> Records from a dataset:

Start of Block

@[simp] theorem State.modMyCore_cur (s : State) (f : Core → Core) : (s.modMyCore f).cur = s.cur := rfl
@[simp] theorem State.modMyCore_schedule (s : State) (f : Core → Core) : (s.modMyCore f).schedule = s.schedule := rfl
@[simp] theorem State.modMyCore_slow (s : State) (f : Core → Core) : (s.modMyCore f).slow = s.slow := rfl
@[simp] theorem State.modMyCore_tick (s : State) (f : Core → Core) : (s.modMyCore f).tick = s.tick := rfl
@[simp] theorem State.modMyCore_nextId (s : State) (f : Core → Core) : (s.modMyCore f).nextId = s.nextId := rfl
@[simp] theorem State.modMyCore_mem (s : State) (f : Core → Core) : (s.modMyCore f).mem = s.mem := rfl
@[simp] theorem State.modMyCore_poison (s : State) (f : Core → Core) : (s.modMyCore f).poison = s.poison := rfl
@[simp] theorem State.modMyCore_clusters (s : State) (f : Core → Core) : (s.modMyCore f).clusters = s.clusters := rfl
@[simp] theorem State.modMyCore_dies (s : State) (f : Core → Core) : (s.modMyCore f).dies = s.dies := rfl
@[simp] theorem State.modMyCore_time (s : State) (f : Core → Core) : (s.modMyCore f).time = s.time := rfl
@[simp] theorem State.modMyCore_lq (s : State) (f : Core → Core) : (s.modMyCore f).lq = s.lq := rfl
@[simp] theorem State.modMyCore_launches (s : State) (f : Core → Core) : (s.modMyCore f).launches = s.launches := rfl
@[simp] theorem State.modMyCore_ready (s : State) (f : Core → Core) : (s.modMyCore f).ready = s.ready := rfl
@[simp] theorem State.modMyCore_gangs (s : State) (f : Core → Core) : (s.modMyCore f).gangs = s.gangs := rfl
@[simp] theorem State.modMyCore_conts (s : State) (f : Core → Core) : (s.modMyCore f).conts = s.conts := rfl
@[simp] theorem State.modMyCore_tripCount (s : State) (f : Core → Core) : (s.modMyCore f).tripCount = s.tripCount := rfl
@[simp] theorem State.modMyCore_racestat (s : State) (f : Core → Core) : (s.modMyCore f).racestat = s.racestat := rfl
@[simp] theorem State.modMyCore_spilled (s : State) (f : Core → Core) : (s.modMyCore f).spilled = s.spilled := rfl
@[simp] theorem State.modMyCore_rels (s : State) (f : Core → Core) : (s.modMyCore f).rels = s.rels := rfl
@[simp] theorem State.modMyCore_jcts (s : State) (f : Core → Core) : (s.modMyCore f).jcts = s.jcts := rfl
@[simp] theorem State.modMyCore_bars (s : State) (f : Core → Core) : (s.modMyCore f).bars = s.bars := rfl
@[simp] theorem State.modMyCore_meets (s : State) (f : Core → Core) : (s.modMyCore f).meets = s.meets := rfl
@[simp] theorem State.modMyCore_oldMeets (s : State) (f : Core → Core) : (s.modMyCore f).oldMeets = s.oldMeets := rfl
@[simp] theorem State.modMyCore_farProxies (s : State) (f : Core → Core) : (s.modMyCore f).farProxies = s.farProxies := rfl
@[simp] theorem State.modMyCore_hostClocks (s : State) (f : Core → Core) : (s.modMyCore f).hostClocks = s.hostClocks := rfl
@[simp] theorem State.modMyCore_hostValues (s : State) (f : Core → Core) : (s.modMyCore f).hostValues = s.hostValues := rfl
@[simp] theorem State.modMyCore_hostPend (s : State) (f : Core → Core) : (s.modMyCore f).hostPend = s.hostPend := rfl
@[simp] theorem State.modMyCore_hostFence (s : State) (f : Core → Core) : (s.modMyCore f).hostFence = s.hostFence := rfl
@[simp] theorem State.modMyCore_images (s : State) (f : Core → Core) : (s.modMyCore f).images = s.images := rfl
@[simp] theorem State.modMyCore_imageSeq (s : State) (f : Core → Core) : (s.modMyCore f).imageSeq = s.imageSeq := rfl
@[simp] theorem State.modMyCore_reloc (s : State) (f : Core → Core) : (s.modMyCore f).reloc = s.reloc := rfl
@[simp] theorem State.modMyCore_rmbase (s : State) (f : Core → Core) : (s.modMyCore f).rmbase = s.rmbase := rfl
@[simp] theorem State.modMyCore_rmnode (s : State) (f : Core → Core) : (s.modMyCore f).rmnode = s.rmnode := rfl
@[simp] theorem State.modMyCore_conns (s : State) (f : Core → Core) : (s.modMyCore f).conns = s.conns := rfl
@[simp] theorem State.modMyCore_requests (s : State) (f : Core → Core) : (s.modMyCore f).requests = s.requests := rfl
@[simp] theorem State.modMyCore_outbox (s : State) (f : Core → Core) : (s.modMyCore f).outbox = s.outbox := rfl
@[simp] theorem State.modMyCore_ethDropped (s : State) (f : Core → Core) : (s.modMyCore f).ethDropped = s.ethDropped := rfl
@[simp] theorem State.modMyCore_portctl (s : State) (f : Core → Core) : (s.modMyCore f).portctl = s.portctl := rfl
@[simp] theorem State.modMyCore_portctx (s : State) (f : Core → Core) : (s.modMyCore f).portctx = s.portctx := rfl
@[simp] theorem State.modMyCore_portOut (s : State) (f : Core → Core) : (s.modMyCore f).portOut = s.portOut := rfl
@[simp] theorem State.modMyCore_powerHigh (s : State) (f : Core → Core) : (s.modMyCore f).powerHigh = s.powerHigh := rfl
@[simp] theorem State.modMyCore_powerFrom (s : State) (f : Core → Core) : (s.modMyCore f).powerFrom = s.powerFrom := rfl
@[simp] theorem State.modMyCore_powerLow (s : State) (f : Core → Core) : (s.modMyCore f).powerLow = s.powerLow := rfl
@[simp] theorem State.modMyCore_tripped (s : State) (f : Core → Core) : (s.modMyCore f).tripped = s.tripped := rfl
@[simp] theorem State.modMyCore_cxlDown (s : State) (f : Core → Core) : (s.modMyCore f).cxlDown = s.cxlDown := rfl
@[simp] theorem State.modMyCore_ethDown (s : State) (f : Core → Core) : (s.modMyCore f).ethDown = s.ethDown := rfl
@[simp] theorem State.modMyCore_testing (s : State) (f : Core → Core) : (s.modMyCore f).testing = s.testing := rfl
@[simp] theorem State.modMyCore_transients (s : State) (f : Core → Core) : (s.modMyCore f).transients = s.transients := rfl
@[simp] theorem State.modMyCore_booted (s : State) (f : Core → Core) : (s.modMyCore f).booted = s.booted := rfl
@[simp] theorem State.modMyCore_testFroze (s : State) (f : Core → Core) : (s.modMyCore f).testFroze = s.testFroze := rfl
@[simp] theorem State.modMyCore_gangHalts (s : State) (f : Core → Core) : (s.modMyCore f).gangHalts = s.gangHalts := rfl
@[simp] theorem State.modMyCore_hostMap (s : State) (f : Core → Core) : (s.modMyCore f).hostMap = s.hostMap := rfl
@[simp] theorem State.modMyCore_displaced (s : State) (f : Core → Core) : (s.modMyCore f).displaced = s.displaced := rfl
@[simp] theorem State.modMyCore_reports (s : State) (f : Core → Core) : (s.modMyCore f).reports = s.reports := rfl

@[simp] theorem State.modDie_cur (s : State) (d : Nat) (f : Die → Die) : (s.modDie d f).cur = s.cur := rfl
@[simp] theorem State.modDie_schedule (s : State) (d : Nat) (f : Die → Die) : (s.modDie d f).schedule = s.schedule := rfl
@[simp] theorem State.modDie_slow (s : State) (d : Nat) (f : Die → Die) : (s.modDie d f).slow = s.slow := rfl
@[simp] theorem State.modDie_tick (s : State) (d : Nat) (f : Die → Die) : (s.modDie d f).tick = s.tick := rfl
@[simp] theorem State.modDie_nextId (s : State) (d : Nat) (f : Die → Die) : (s.modDie d f).nextId = s.nextId := rfl
@[simp] theorem State.modDie_mem (s : State) (d : Nat) (f : Die → Die) : (s.modDie d f).mem = s.mem := rfl
@[simp] theorem State.modDie_poison (s : State) (d : Nat) (f : Die → Die) : (s.modDie d f).poison = s.poison := rfl
@[simp] theorem State.modDie_cores (s : State) (d : Nat) (f : Die → Die) : (s.modDie d f).cores = s.cores := rfl
@[simp] theorem State.modDie_clusters (s : State) (d : Nat) (f : Die → Die) : (s.modDie d f).clusters = s.clusters := rfl
@[simp] theorem State.modDie_time (s : State) (d : Nat) (f : Die → Die) : (s.modDie d f).time = s.time := rfl
@[simp] theorem State.modDie_lq (s : State) (d : Nat) (f : Die → Die) : (s.modDie d f).lq = s.lq := rfl
@[simp] theorem State.modDie_launches (s : State) (d : Nat) (f : Die → Die) : (s.modDie d f).launches = s.launches := rfl
@[simp] theorem State.modDie_ready (s : State) (d : Nat) (f : Die → Die) : (s.modDie d f).ready = s.ready := rfl
@[simp] theorem State.modDie_gangs (s : State) (d : Nat) (f : Die → Die) : (s.modDie d f).gangs = s.gangs := rfl
@[simp] theorem State.modDie_conts (s : State) (d : Nat) (f : Die → Die) : (s.modDie d f).conts = s.conts := rfl
@[simp] theorem State.modDie_tripCount (s : State) (d : Nat) (f : Die → Die) : (s.modDie d f).tripCount = s.tripCount := rfl
@[simp] theorem State.modDie_racestat (s : State) (d : Nat) (f : Die → Die) : (s.modDie d f).racestat = s.racestat := rfl
@[simp] theorem State.modDie_spilled (s : State) (d : Nat) (f : Die → Die) : (s.modDie d f).spilled = s.spilled := rfl
@[simp] theorem State.modDie_rels (s : State) (d : Nat) (f : Die → Die) : (s.modDie d f).rels = s.rels := rfl
@[simp] theorem State.modDie_jcts (s : State) (d : Nat) (f : Die → Die) : (s.modDie d f).jcts = s.jcts := rfl
@[simp] theorem State.modDie_bars (s : State) (d : Nat) (f : Die → Die) : (s.modDie d f).bars = s.bars := rfl
@[simp] theorem State.modDie_meets (s : State) (d : Nat) (f : Die → Die) : (s.modDie d f).meets = s.meets := rfl
@[simp] theorem State.modDie_oldMeets (s : State) (d : Nat) (f : Die → Die) : (s.modDie d f).oldMeets = s.oldMeets := rfl
@[simp] theorem State.modDie_farProxies (s : State) (d : Nat) (f : Die → Die) : (s.modDie d f).farProxies = s.farProxies := rfl
@[simp] theorem State.modDie_hostClocks (s : State) (d : Nat) (f : Die → Die) : (s.modDie d f).hostClocks = s.hostClocks := rfl
@[simp] theorem State.modDie_hostValues (s : State) (d : Nat) (f : Die → Die) : (s.modDie d f).hostValues = s.hostValues := rfl
@[simp] theorem State.modDie_hostPend (s : State) (d : Nat) (f : Die → Die) : (s.modDie d f).hostPend = s.hostPend := rfl
@[simp] theorem State.modDie_hostFence (s : State) (d : Nat) (f : Die → Die) : (s.modDie d f).hostFence = s.hostFence := rfl
@[simp] theorem State.modDie_images (s : State) (d : Nat) (f : Die → Die) : (s.modDie d f).images = s.images := rfl
@[simp] theorem State.modDie_imageSeq (s : State) (d : Nat) (f : Die → Die) : (s.modDie d f).imageSeq = s.imageSeq := rfl
@[simp] theorem State.modDie_reloc (s : State) (d : Nat) (f : Die → Die) : (s.modDie d f).reloc = s.reloc := rfl
@[simp] theorem State.modDie_rmbase (s : State) (d : Nat) (f : Die → Die) : (s.modDie d f).rmbase = s.rmbase := rfl
@[simp] theorem State.modDie_rmnode (s : State) (d : Nat) (f : Die → Die) : (s.modDie d f).rmnode = s.rmnode := rfl
@[simp] theorem State.modDie_conns (s : State) (d : Nat) (f : Die → Die) : (s.modDie d f).conns = s.conns := rfl
@[simp] theorem State.modDie_requests (s : State) (d : Nat) (f : Die → Die) : (s.modDie d f).requests = s.requests := rfl
@[simp] theorem State.modDie_outbox (s : State) (d : Nat) (f : Die → Die) : (s.modDie d f).outbox = s.outbox := rfl
@[simp] theorem State.modDie_ethDropped (s : State) (d : Nat) (f : Die → Die) : (s.modDie d f).ethDropped = s.ethDropped := rfl
@[simp] theorem State.modDie_portctl (s : State) (d : Nat) (f : Die → Die) : (s.modDie d f).portctl = s.portctl := rfl
@[simp] theorem State.modDie_portctx (s : State) (d : Nat) (f : Die → Die) : (s.modDie d f).portctx = s.portctx := rfl
@[simp] theorem State.modDie_portOut (s : State) (d : Nat) (f : Die → Die) : (s.modDie d f).portOut = s.portOut := rfl
@[simp] theorem State.modDie_powerHigh (s : State) (d : Nat) (f : Die → Die) : (s.modDie d f).powerHigh = s.powerHigh := rfl
@[simp] theorem State.modDie_powerFrom (s : State) (d : Nat) (f : Die → Die) : (s.modDie d f).powerFrom = s.powerFrom := rfl
@[simp] theorem State.modDie_powerLow (s : State) (d : Nat) (f : Die → Die) : (s.modDie d f).powerLow = s.powerLow := rfl
@[simp] theorem State.modDie_tripped (s : State) (d : Nat) (f : Die → Die) : (s.modDie d f).tripped = s.tripped := rfl
@[simp] theorem State.modDie_cxlDown (s : State) (d : Nat) (f : Die → Die) : (s.modDie d f).cxlDown = s.cxlDown := rfl
@[simp] theorem State.modDie_ethDown (s : State) (d : Nat) (f : Die → Die) : (s.modDie d f).ethDown = s.ethDown := rfl
@[simp] theorem State.modDie_testing (s : State) (d : Nat) (f : Die → Die) : (s.modDie d f).testing = s.testing := rfl
@[simp] theorem State.modDie_transients (s : State) (d : Nat) (f : Die → Die) : (s.modDie d f).transients = s.transients := rfl
@[simp] theorem State.modDie_booted (s : State) (d : Nat) (f : Die → Die) : (s.modDie d f).booted = s.booted := rfl
@[simp] theorem State.modDie_testFroze (s : State) (d : Nat) (f : Die → Die) : (s.modDie d f).testFroze = s.testFroze := rfl
@[simp] theorem State.modDie_gangHalts (s : State) (d : Nat) (f : Die → Die) : (s.modDie d f).gangHalts = s.gangHalts := rfl
@[simp] theorem State.modDie_hostMap (s : State) (d : Nat) (f : Die → Die) : (s.modDie d f).hostMap = s.hostMap := rfl
@[simp] theorem State.modDie_displaced (s : State) (d : Nat) (f : Die → Die) : (s.modDie d f).displaced = s.displaced := rfl
@[simp] theorem State.modDie_reports (s : State) (d : Nat) (f : Die → Die) : (s.modDie d f).reports = s.reports := rfl
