-- ==== Sys2Proof/Tests/Slice0.lean ====
section
/-!
SUPPORT. Tests: words of the spec and what they decode to, ill-formed instructions, small steps with results worked out from the
spec's rules, and for each obligation states that meet its hypotheses.
-/
namespace Sys2Proof.Tests
-- one proof after another: in the package as one text every proof under way holds a thread of its own
set_option Elab.async false
open Sys2Proof Sys2Proof.Machine

/-! States for the tests: a user-mode track, its next pc and registers as given. -/

/-- Track 0 of core 0 runs a trip of context 1 at a page mapped for reads, writes and fetches, in user mode. -/
def boot : State := { State.reset.placeWord 0 with schedule := [] }.modCore 0 fun k =>
  { k with tlb := [⟨1, 0x1000000000, 4, 0x10000000DF, false⟩] }

/-- The same in supervisor mode. -/
def sup : State := boot.modMe fun t => { t with super := true }

/-- `s` with registers as given. -/
def withX (s : State) (l : List (Reg × Word)) : State := l.foldl (fun s e => s.setX e.1 e.2) s

/-- What one field of the next state of `exec i s` is. -/
def after {α : Type} (i : Instr) (s : State) (f : State → α) : Option α :=
  match exec i s with
  | .next t => some (f t)
  | .fault _ => none
  | .refused _ => none

/-- The instruction's own part begins in a state of which `p` holds. -/
def begins (s : State) (i : Instr) (p : State → Bool) : Bool :=
  match s.entered i with
  | some s1 => p s1
  | none => false

/-- What tells how an instruction has ended: the pc, the trap registers and the wait. -/
def seen (s : State) : Word × Word × Word × Word × Option WaitKind := (s.me.pc, s.me.tcause, s.me.taddr, s.me.telem, s.me.wait.map (·.kind))

/-- `Completes`, `Faults`, `Waits` and `Resumes`, as checks of what `seen` tells. -/
def completesB (s : State) (i : Instr) (u : State) : Bool := after i s seen == some (seen (s.completes i u))
def jumpsB (s : State) (i : Instr) (u : State) : Bool := after i s seen == some (seen (s.jumps i u))
def faultsB (s : State) (i : Instr) (u : State) (c : Cause) (addr : Word) (elem : Nat) : Bool :=
  after i s seen == some (seen (((u.modMe fun t => { t with wait := none, touched := [] }).syncFault
    { cause := c, addr := addr, elem := BitVec.ofNat 64 elem }).endStepWith []))
def waitsB (s : State) (i : Instr) (u : State) (k : WaitKind) (obj : Nat) : Bool := after i s seen == some (seen (u.park i s.me.vl s.me.pc k obj))
def resumesB (s : State) (event : Instr) (c n : Nat) (i : Instr) (u : State) : Bool :=
  after event s seen == some (seen (State.completes { s with cur := (c, n) } i u))

def accOk (a : Acc) (p : Nat → State → Bool) : Bool :=
  match a with
  | .ok pa u => p pa u
  | .fault _ _ => false
  | .wait _ _ => false
def accFault (a : Acc) (p : Cause → State → Bool) : Bool :=
  match a with
  | .ok _ _ => false
  | .fault c u => p c u
  | .wait _ _ => false
def tryOk {α : Type} (a : Try α) (p : α → State → Bool) : Bool :=
  match a with
  | .ok v u => p v u
  | .stop _ => false

/-- What holds of the state that an event leaves. -/
def leaves (s : State) (i : Instr) (p : State → Bool) : Bool :=
  match exec i s with
  | .next t => p t
  | .fault _ => false
  | .refused _ => false

/-- An address that no remote window serves. -/
def near (pa : Nat) : Bool :=
  match area pa with
  | .remote _ _ => false
  | _ => true

/-- Source: the words that R326, R338 to R361, R401 to R418 and the entries write out. -/
theorem test_decode_register_alu :
  decodeTableWord 32 0x04A63800 = some (.add 5 6 7) ∧
  decodeTableWord 32 0x04A63801 = some (.sub 5 6 7) ∧
  decodeTableWord 32 0x04A63802 = some (.and 5 6 7) ∧
  decodeTableWord 32 0x04A63814 = some (.div 5 6 7) ∧
  decodeTableWord 32 0x04A63815 = some (.divn 5 6 7) ∧
  decodeTableWord 32 0x04A60018 = some (.clz 5 6) ∧
  decodeTableWord 32 0x04A60019 = some (.ctz 5 6) ∧
  decodeTableWord 32 0x04A6001A = some (.popc 5 6) ∧
  decodeTableWord 32 0x04A63A1C = some (.sel 5 6 7 8) ∧
  decodeTableWord 32 0x04A6381D = some (.ext 5 6 7) ∧
  decodeTableWord 32 0x04A6381E = some (.ins 5 6 7) := by decide

/-- Source: the words that R327 and the entries write out. -/
theorem test_decode_immediates :
  decodeTableWord 32 0x08A6FFFF = some (.addi 5 6 0xFFFF) ∧
  decodeTableWord 32 0x0CA600FF = some (.andi 5 6 0xFF) ∧
  decodeTableWord 32 0x10A600FF = some (.ori 5 6 0xFF) ∧
  decodeTableWord 32 0x14A600FF = some (.xori 5 6 0xFF) ∧
  decodeTableWord 32 0x18A6FFFF = some (.slti 5 6 0xFFFF) ∧
  decodeTableWord 32 0x1CA6000A = some (.sltni 5 6 10) ∧
  decodeTableWord 32 0x20A60003 = some (.shli 5 6 3) ∧
  decodeTableWord 32 0x24A60003 = some (.shri 5 6 3) ∧
  decodeTableWord 32 0x28A60003 = some (.srai 5 6 3) ∧
  decodeTableWord 32 0x2CA01234 = some (.lui 5 0x1234) ∧
  decodeTableWord 32 0x31400001 = some (.adpc 10 1) := by decide

/-- Source: the words that R328, R329, R207, R208 and the entries write out. -/
theorem test_decode_scalar_float_and_memory :
  decodeTableWord 32 0x40A63830 = some (.fadd .f64 5 6 7 .rtz) ∧
  decodeTableWord 32 0x44A65FF8 = some (.ld .s32 5 6 0x1FF8) ∧
  decodeTableWord 32 0x48E66010 = some (.st .b8 7 6 16) ∧
  decodeTableWord 32 0x50A63893 = some (.amoAdd 5 6 7 .relaxed .package .b8) ∧
  decodeTableWord 32 0x58000070 = some (.fence .acqRel .package) := by decide

/-- Source: the words that R329 and the entries write out. -/
theorem test_decode_branches :
  decodeTableWord 32 0x60A60003 = some (.beq 5 6 3) ∧
  decodeTableWord 32 0x64A00002 = some (.bne 5 0 2) ∧
  decodeTableWord 32 0x68A6FFFF = some (.blt 5 6 0xFFFF) ∧
  decodeTableWord 32 0x6CA60001 = some (.bge 5 6 1) ∧
  decodeTableWord 32 0x70A6FFFE = some (.bltn 5 6 0xFFFE) ∧
  decodeTableWord 32 0x74A60004 = some (.bgen 5 6 4) ∧
  decodeTableWord 32 0x783FFFFC = some (.jal 1 0x1FFFFC) := by decide

/-- Source: the words that R330, R246 and the entries write out. -/
theorem test_decode_system :
  decodeTableWord 32 0x80A00014 = some (.sysrd 5 0x14) ∧
  decodeTableWord 32 0x80060094 = some (.syswr 0x14 6) ∧
  decodeTableWord 32 0x80060103 = some (.trap 6 3) ∧
  decodeTableWord 32 0x80000120 = some .trapAck ∧
  decodeTableWord 32 0x80000140 = some .trapRet ∧
  decodeTableWord 32 0x80000160 = some .brk ∧
  decodeTableWord 32 0x80060200 = some (.cflush 6) ∧
  decodeTableWord 32 0x80063A21 = some (.tlbinv 6 7 .context) ∧
  decodeTableWord 32 0x80060240 = some (.traceMark 6) ∧
  decodeTableWord 32 0x80A60300 = some (.freeze 5 6) ∧
  decodeTableWord 32 0x80A60320 = some (.thaw 5 6) ∧
  decodeTableWord 32 0x80A60321 = some (.thawV 5 6) ∧
  decodeTableWord 32 0x80A63B40 = some (.imgSave 5 6 7) ∧
  decodeTableWord 32 0x80A63B60 = some (.imgLoad 5 6 7) := by decide

/-- Source: the words that R40, R59, R60, R85, R101 and the entries write out. -/
theorem test_decode_work_and_control :
  decodeTableWord 32 0x84A63800 = some (.spawn 5 6 7 .core) ∧
  decodeTableWord 32 0x84063820 = some (.cont 6 7) ∧
  decodeTableWord 32 0x84000040 = some .exit ∧
  decodeTableWord 32 0x84000065 = some (.yield 5) ∧
  decodeTableWord 32 0x84A60080 = some (.launch 5 6) ∧
  decodeTableWord 32 0x88A60000 = some (.setvl 5 6) ∧
  decodeTableWord 32 0x88A60020 = some (.setvlAdv 5 6) ∧
  decodeTableWord 32 0x88A70040 = some (.lanes 5 7) ∧
  decodeTableWord 32 0x88A00064 = some (.gclaim 5 0 1) ∧
  decodeTableWord 32 0x88A00072 = some (.gclaimT 5 2 0) ∧
  decodeTableWord 32 0x88000080 = some .grelease ∧
  decodeTableWord 32 0x880000A3 = some (.gzero 3) ∧
  decodeTableWord 32 0x880600C1 = some (.gpark 6 1) ∧
  decodeTableWord 32 0x880600E1 = some (.gunpark 6 1) ∧
  decodeTableWord 32 0x88000100 = some (.gwait 0) ∧
  decodeTableWord 32 0x88070120 = some (.fmt 7) ∧
  decodeTableWord 32 0x8C00A400 = some (.opa false false false 0 1 9) ∧
  decodeTableWord 32 0x8D09A400 = some (.opa false true false 2 3 9) ∧
  decodeTableWord 32 0x8C92B800 = some (.opa false false true 4 5 14) := by decide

End of Block

> WORK REQUEST: Show all lines from the entries that hold "hostPend".

> RESULT OF THIS EXERCISE:
@[simp] theorem State.modMyCore_hostPend (s : State) (f : Core → Core) : (s.modMyCore f).hostPend = s.hostPend := rfl
@[simp] theorem State.modDie_hostPend (s : State) (d : Nat) (f : Die → Die) : (s.modDie d f).hostPend = s.hostPend := rfl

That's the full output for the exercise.